TASK BRIEF
Each line from the start of the entries through the line that contains "roving, which use" should be output exactly, please.
━━━ DATA TO PROCESS ━━━
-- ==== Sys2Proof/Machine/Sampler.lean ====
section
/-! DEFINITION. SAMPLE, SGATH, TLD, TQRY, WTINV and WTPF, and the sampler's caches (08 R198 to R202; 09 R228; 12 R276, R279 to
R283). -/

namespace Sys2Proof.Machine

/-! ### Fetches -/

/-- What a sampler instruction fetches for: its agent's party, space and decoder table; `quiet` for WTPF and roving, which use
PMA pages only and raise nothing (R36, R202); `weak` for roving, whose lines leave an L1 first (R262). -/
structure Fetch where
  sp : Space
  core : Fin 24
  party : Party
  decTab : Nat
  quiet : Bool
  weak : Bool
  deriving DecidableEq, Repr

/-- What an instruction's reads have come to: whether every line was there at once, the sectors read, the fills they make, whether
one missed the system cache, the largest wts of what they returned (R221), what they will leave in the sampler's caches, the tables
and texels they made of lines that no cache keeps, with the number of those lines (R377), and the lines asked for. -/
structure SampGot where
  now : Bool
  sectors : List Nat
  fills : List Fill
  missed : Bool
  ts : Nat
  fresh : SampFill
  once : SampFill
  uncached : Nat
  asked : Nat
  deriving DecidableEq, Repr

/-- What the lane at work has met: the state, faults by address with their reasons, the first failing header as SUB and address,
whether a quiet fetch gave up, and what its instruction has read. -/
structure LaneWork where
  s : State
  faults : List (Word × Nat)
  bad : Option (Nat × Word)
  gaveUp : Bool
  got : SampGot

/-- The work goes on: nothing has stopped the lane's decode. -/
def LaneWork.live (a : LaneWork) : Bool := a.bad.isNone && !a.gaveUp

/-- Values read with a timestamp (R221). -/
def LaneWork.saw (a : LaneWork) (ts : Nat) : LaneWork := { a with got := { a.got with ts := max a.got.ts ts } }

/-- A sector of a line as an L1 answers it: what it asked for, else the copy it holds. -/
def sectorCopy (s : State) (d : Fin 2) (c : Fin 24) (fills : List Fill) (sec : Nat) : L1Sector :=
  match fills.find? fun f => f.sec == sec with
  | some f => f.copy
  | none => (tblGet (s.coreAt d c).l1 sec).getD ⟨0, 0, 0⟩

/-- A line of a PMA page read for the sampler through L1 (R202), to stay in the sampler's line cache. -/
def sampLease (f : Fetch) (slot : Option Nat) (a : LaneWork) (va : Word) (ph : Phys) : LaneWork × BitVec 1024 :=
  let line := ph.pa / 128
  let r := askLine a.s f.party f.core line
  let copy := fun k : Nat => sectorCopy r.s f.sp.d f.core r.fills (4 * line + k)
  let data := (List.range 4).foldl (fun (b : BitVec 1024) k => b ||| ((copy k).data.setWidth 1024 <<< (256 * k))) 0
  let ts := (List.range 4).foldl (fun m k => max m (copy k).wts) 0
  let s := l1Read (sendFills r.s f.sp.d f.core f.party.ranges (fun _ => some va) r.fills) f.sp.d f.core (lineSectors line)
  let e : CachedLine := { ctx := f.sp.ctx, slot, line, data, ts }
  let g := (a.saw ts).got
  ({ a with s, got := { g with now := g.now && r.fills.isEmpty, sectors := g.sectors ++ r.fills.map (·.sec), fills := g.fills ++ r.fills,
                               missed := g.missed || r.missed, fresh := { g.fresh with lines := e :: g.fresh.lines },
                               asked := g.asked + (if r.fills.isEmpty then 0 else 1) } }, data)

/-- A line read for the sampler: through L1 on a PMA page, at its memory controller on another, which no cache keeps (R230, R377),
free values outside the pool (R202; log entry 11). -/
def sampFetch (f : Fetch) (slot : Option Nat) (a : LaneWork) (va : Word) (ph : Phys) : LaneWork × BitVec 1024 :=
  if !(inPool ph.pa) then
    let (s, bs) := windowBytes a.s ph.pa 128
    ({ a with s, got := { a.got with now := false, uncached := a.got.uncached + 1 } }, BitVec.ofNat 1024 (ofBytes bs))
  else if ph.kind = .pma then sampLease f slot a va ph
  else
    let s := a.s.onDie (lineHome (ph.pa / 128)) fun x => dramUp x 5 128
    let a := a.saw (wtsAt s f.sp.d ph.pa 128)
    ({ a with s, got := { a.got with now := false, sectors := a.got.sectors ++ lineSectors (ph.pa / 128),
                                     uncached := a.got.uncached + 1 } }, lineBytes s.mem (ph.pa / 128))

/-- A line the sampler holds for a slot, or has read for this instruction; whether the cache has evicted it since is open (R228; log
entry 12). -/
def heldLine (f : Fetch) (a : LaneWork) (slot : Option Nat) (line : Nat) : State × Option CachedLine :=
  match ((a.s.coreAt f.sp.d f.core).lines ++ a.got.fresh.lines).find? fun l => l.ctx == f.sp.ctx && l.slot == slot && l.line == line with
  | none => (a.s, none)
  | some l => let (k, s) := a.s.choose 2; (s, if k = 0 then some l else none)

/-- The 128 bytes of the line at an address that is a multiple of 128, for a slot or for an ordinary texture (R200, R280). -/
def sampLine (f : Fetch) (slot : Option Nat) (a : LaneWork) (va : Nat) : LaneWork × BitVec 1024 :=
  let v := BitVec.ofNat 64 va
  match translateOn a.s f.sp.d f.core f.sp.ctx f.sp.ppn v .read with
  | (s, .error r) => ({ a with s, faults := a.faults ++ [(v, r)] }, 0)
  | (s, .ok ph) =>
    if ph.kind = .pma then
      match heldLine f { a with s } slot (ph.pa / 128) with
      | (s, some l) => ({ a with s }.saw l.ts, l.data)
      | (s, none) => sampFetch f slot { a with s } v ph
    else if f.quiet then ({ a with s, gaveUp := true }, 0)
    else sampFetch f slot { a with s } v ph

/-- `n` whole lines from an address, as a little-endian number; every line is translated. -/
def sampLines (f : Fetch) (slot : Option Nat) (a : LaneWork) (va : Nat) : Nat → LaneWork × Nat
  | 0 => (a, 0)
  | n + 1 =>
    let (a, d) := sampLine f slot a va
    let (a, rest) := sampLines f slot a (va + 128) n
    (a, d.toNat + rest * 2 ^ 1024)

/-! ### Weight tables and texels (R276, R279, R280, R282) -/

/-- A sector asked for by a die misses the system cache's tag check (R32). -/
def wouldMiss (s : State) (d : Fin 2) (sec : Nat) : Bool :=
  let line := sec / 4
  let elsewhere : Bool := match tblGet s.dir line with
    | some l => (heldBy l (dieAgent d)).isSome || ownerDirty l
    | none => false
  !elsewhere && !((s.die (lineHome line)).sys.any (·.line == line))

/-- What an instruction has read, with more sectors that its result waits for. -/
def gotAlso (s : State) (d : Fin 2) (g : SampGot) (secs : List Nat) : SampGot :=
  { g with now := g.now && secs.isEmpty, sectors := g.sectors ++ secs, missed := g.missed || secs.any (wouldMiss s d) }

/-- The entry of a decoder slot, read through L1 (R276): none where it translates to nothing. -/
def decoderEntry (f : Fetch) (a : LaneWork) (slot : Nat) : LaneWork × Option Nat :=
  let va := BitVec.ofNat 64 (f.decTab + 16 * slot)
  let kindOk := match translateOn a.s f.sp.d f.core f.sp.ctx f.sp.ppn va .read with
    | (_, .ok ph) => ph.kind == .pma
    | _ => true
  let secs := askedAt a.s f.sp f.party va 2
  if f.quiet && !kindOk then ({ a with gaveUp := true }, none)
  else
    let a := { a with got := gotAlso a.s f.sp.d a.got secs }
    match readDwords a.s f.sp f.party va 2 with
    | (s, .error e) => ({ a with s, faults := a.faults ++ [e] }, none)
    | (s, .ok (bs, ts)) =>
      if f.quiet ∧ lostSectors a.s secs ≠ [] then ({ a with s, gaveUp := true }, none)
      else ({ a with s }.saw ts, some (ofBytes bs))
━━━
COMPLETED EXERCISE
-- ==== Sys2Proof/Machine/Sampler.lean ====
section
/-! DEFINITION. SAMPLE, SGATH, TLD, TQRY, WTINV and WTPF, and the sampler's caches (08 R198 to R202; 09 R228; 12 R276, R279 to
R283). -/

namespace Sys2Proof.Machine

/-! ### Fetches -/

/-- What a sampler instruction fetches for: its agent's party, space and decoder table; `quiet` for WTPF and roving, which use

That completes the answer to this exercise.